▸ **THE TASK**
Retype word for word the lines of the data below, from the first to the one bearing "else (k, v) :: Memory.write t a b", with that one included.

▸ **TASK INPUT**
-- ==== Sys2Proof/Machine/Operands.lean ====
section
/-! DEFINITION. How operands are found: the bytes of an address space (00_scope.md R16, 20_memory.md R60), the fields of a
slot, frame ends and payload positions (30_encoding.md R100, R101), packet types (R93), and the peer's next answer. -/

namespace Sys2Proof.Machine

open Sys2Proof

/-- The byte at an offset; an unlisted offset reads 0 (70_reset_and_hazards.md R280). -/
def Memory.read : Memory → Nat → Byte
  | [], _ => 0#8
  | (k, v) :: t, a => if k = a then v else Memory.read t a

/-- The space with one byte written, in canonical form again. -/
def Memory.write : Memory → Nat → Byte → Memory
  | [], a, b => if b = 0#8 then [] else [(a, b)]
  | (k, v) :: t, a, b =>
    if a < k then (if b = 0#8 then (k, v) :: t else (a, b) :: (k, v) :: t)
    else if a = k then (if b = 0#8 then t else (a, b) :: t)
    else (k, v) :: Memory.write t a b

/-- The bytes written one after another from an offset on. -/
def Memory.writeAll (m : Memory) (base : Nat) : List Byte → Memory
  | [] => m
  | b :: bs => Memory.writeAll (m.write base b) (base + 1) bs

/-- Canonical form from offset `lo` on: offsets strictly rising and below `limit`, no listed byte 0. -/
def Memory.wfFrom (limit lo : Nat) : Memory → Bool
  | [] => true
  | (k, v) :: t => decide (lo ≤ k) && decide (k < limit) && v != 0#8 && Memory.wfFrom limit (k + 1) t

/-- The canonical form of a space of `limit` bytes. -/
def Memory.wf (limit : Nat) (m : Memory) : Bool := Memory.wfFrom limit 0 m

/-- The number of bytes of a slot and of the staging buffer (20_memory.md R60). -/
def slotBytes (cfg : Config) : Nat := 2 + cfg.maxPayload

/-- Offset of `size` (20_memory.md R60). -/
def sizeOff : Nat := 0

/-- Offset of `type` (20_memory.md R60). -/
def typeOff : Nat := 1

/-- Offset of `payload[i]` (20_memory.md R60). -/
def payloadOff (i : Nat) : Nat := 2 + i

/-- The packet a slot or the staging buffer holds. -/
def Memory.packet (m : Memory) (maxPayload : Nat) : Packet :=
  { size := m.read sizeOff
    type := m.read typeOff
    payload := (List.range maxPayload).map fun i => m.read (payloadOff i) }

/-- `RX[ix]`. -/
def State.slot (s : State) : SlotIx → Memory
  | .slot0 => s.rx0
  | .slot1 => s.rx1

/-- `RX[ACTIVE]`. -/
def State.activeSlot (s : State) : Memory := s.slot s.active

/-- The address spaces a rule reads by `MemRead` (00_scope.md R16). -/
inductive Space where
  | rx (ix : SlotIx)
  | txs
  | encTab
  | decTab
  deriving DecidableEq, Repr

/-- `MemRead(space, addr, 1)` (00_scope.md R16), `none` at an offset the space does not have (20_memory.md R60, R70). The two
tables are read here, hard-wired (log entry 3). -/
def memRead (s : State) (sp : Space) (a : Nat) : Option Byte :=
  match sp with
  | .rx ix => if a < slotBytes s.cfg then some ((s.slot ix).read a) else none
  | .txs => if a < slotBytes s.cfg then some (s.txs.read a) else none
  | .encTab => (encTab s.cfg)[a]?
  | .decTab => (decTab s.cfg)[a]?

/-- The ECC types are 0x01 and 0x03 (30_encoding.md R93). -/
def isEccType (t : Byte) : Bool := t == 0x01#8 || t == 0x03#8

/-- The payload bytes a frame carries on the wire: `k * size` (30_encoding.md R90). -/
def wirePayload (m : Memory) : Nat :=
  if isEccType (m.read typeOff) then (m.read sizeOff).toNat * 2 else (m.read sizeOff).toNat

/-- `end` on receive (30_encoding.md R100). -/
def State.rxEnd (s : State) : Nat := rxOverhead + wirePayload s.activeSlot

/-- `end` on transmit (44_transmit_framer_test.md R201). -/
def State.txEnd (s : State) : Nat := txOverhead + wirePayload s.txs

/-- `off` on receive (30_encoding.md R101). -/
def State.rxOff (s : State) : Nat := s.counter.toNat - rxOverhead

/-- The offset in `RX[ACTIVE]` of the payload byte the handler stores to: index `off`, or `off / 2` for an ECC type
(30_encoding.md R101). -/
def State.rxStoreOff (s : State) : Nat :=
  if isEccType (s.activeSlot.read typeOff) then payloadOff (s.rxOff / 2) else payloadOff s.rxOff

/-- A nibble in the half of a byte that an offset's parity names: low for even, high for odd (30_encoding.md R101). -/
def nibbleInByte (off : Nat) (n : Nibble) : Byte :=
  if off % 2 = 1 then (n ++ 0#4 : BitVec 8) else n.setWidth 8

/-- The nibble of a byte that an offset's parity names (30_encoding.md R101, 20_memory.md R63). -/
def nibbleOfByte (off : Nat) (b : Byte) : Nibble :=
  if off % 2 = 1 then b.extractLsb' 4 4 else b.setWidth 4

/-- `TXBYTE(c)` for `0 <= c < end` (44_transmit_framer_test.md R202). -/
def State.txByte (s : State) (c : Nat) : Byte :=
  match c with
  | 0 => s.cfg.preamble
  | 1 => s.cfg.sync0
  | 2 => s.cfg.sync1
  | 3 => s.txs.read sizeOff
  | 4 => s.txs.read typeOff
  | off + 5 =>
    if isEccType (s.txs.read typeOff) then
      s.cfg.ecc.enc (nibbleOfByte off (s.txs.read (payloadOff (off / 2))))
    else s.txs.read (payloadOff off)

/-- The peer's next answer (20_memory.md R67): the head of `responses`, or a free value. -/
def State.nextResponse (s : State) : Word :=
  match s.responses with
  | r :: _ => r
  | [] => Config.freeResponse s.draws

/-- The unit the next `UNIT_READ` will return: bits 7:0 of the answer (41_register_transaction.md R148). -/
def State.nextUnit (s : State) : Byte := s.nextResponse.setWidth 8

/-- A length byte that starts a frame: `0 < L <= MAX_PAYLOAD` (43_receive_deframer.md R181). -/
def validLength (cfg : Config) (len : Byte) : Bool := decide (0 < len.toNat) && decide (len.toNat ≤ cfg.maxPayload)

/-- The payload array of a packet operand: `payload[0..MAX_PAYLOAD-1]`. -/
def payloadArray (p : Packet) (maxPayload : Nat) : List Byte :=
  (List.range maxPayload).map fun i => p.payload.getD i 0#8

/-- The word of a unit write (41_register_transaction.md R149). -/
def unitWriteWord (cfg : Config) (b : Byte) : Word := cfg.unitWriteCmd ||| b.setWidth 16

/-- The word of a frequency setting, `FREQ_CMD | zext_16(v[11:0])` (45_host_operations.md R237). -/
def freqWord (cfg : Config) (v : Word) : Word := cfg.freqCmd ||| (v.setWidth 12).setWidth 16

end Sys2Proof.Machine
end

▸ **TASK ANSWER**
-- ==== Sys2Proof/Machine/Operands.lean ====
section
/-! DEFINITION. How operands are found: the bytes of an address space (00_scope.md R16, 20_memory.md R60), the fields of a
slot, frame ends and payload positions (30_encoding.md R100, R101), packet types (R93), and the peer's next answer. -/

namespace Sys2Proof.Machine

open Sys2Proof

/-- The byte at an offset; an unlisted offset reads 0 (70_reset_and_hazards.md R280). -/
def Memory.read : Memory → Nat → Byte
  | [], _ => 0#8
  | (k, v) :: t, a => if k = a then v else Memory.read t a

/-- The space with one byte written, in canonical form again. -/
def Memory.write : Memory → Nat → Byte → Memory
  | [], a, b => if b = 0#8 then [] else [(a, b)]
  | (k, v) :: t, a, b =>
    if a < k then (if b = 0#8 then (k, v) :: t else (a, b) :: (k, v) :: t)
    else if a = k then (if b = 0#8 then t else (a, b) :: t)
    else (k, v) :: Memory.write t a b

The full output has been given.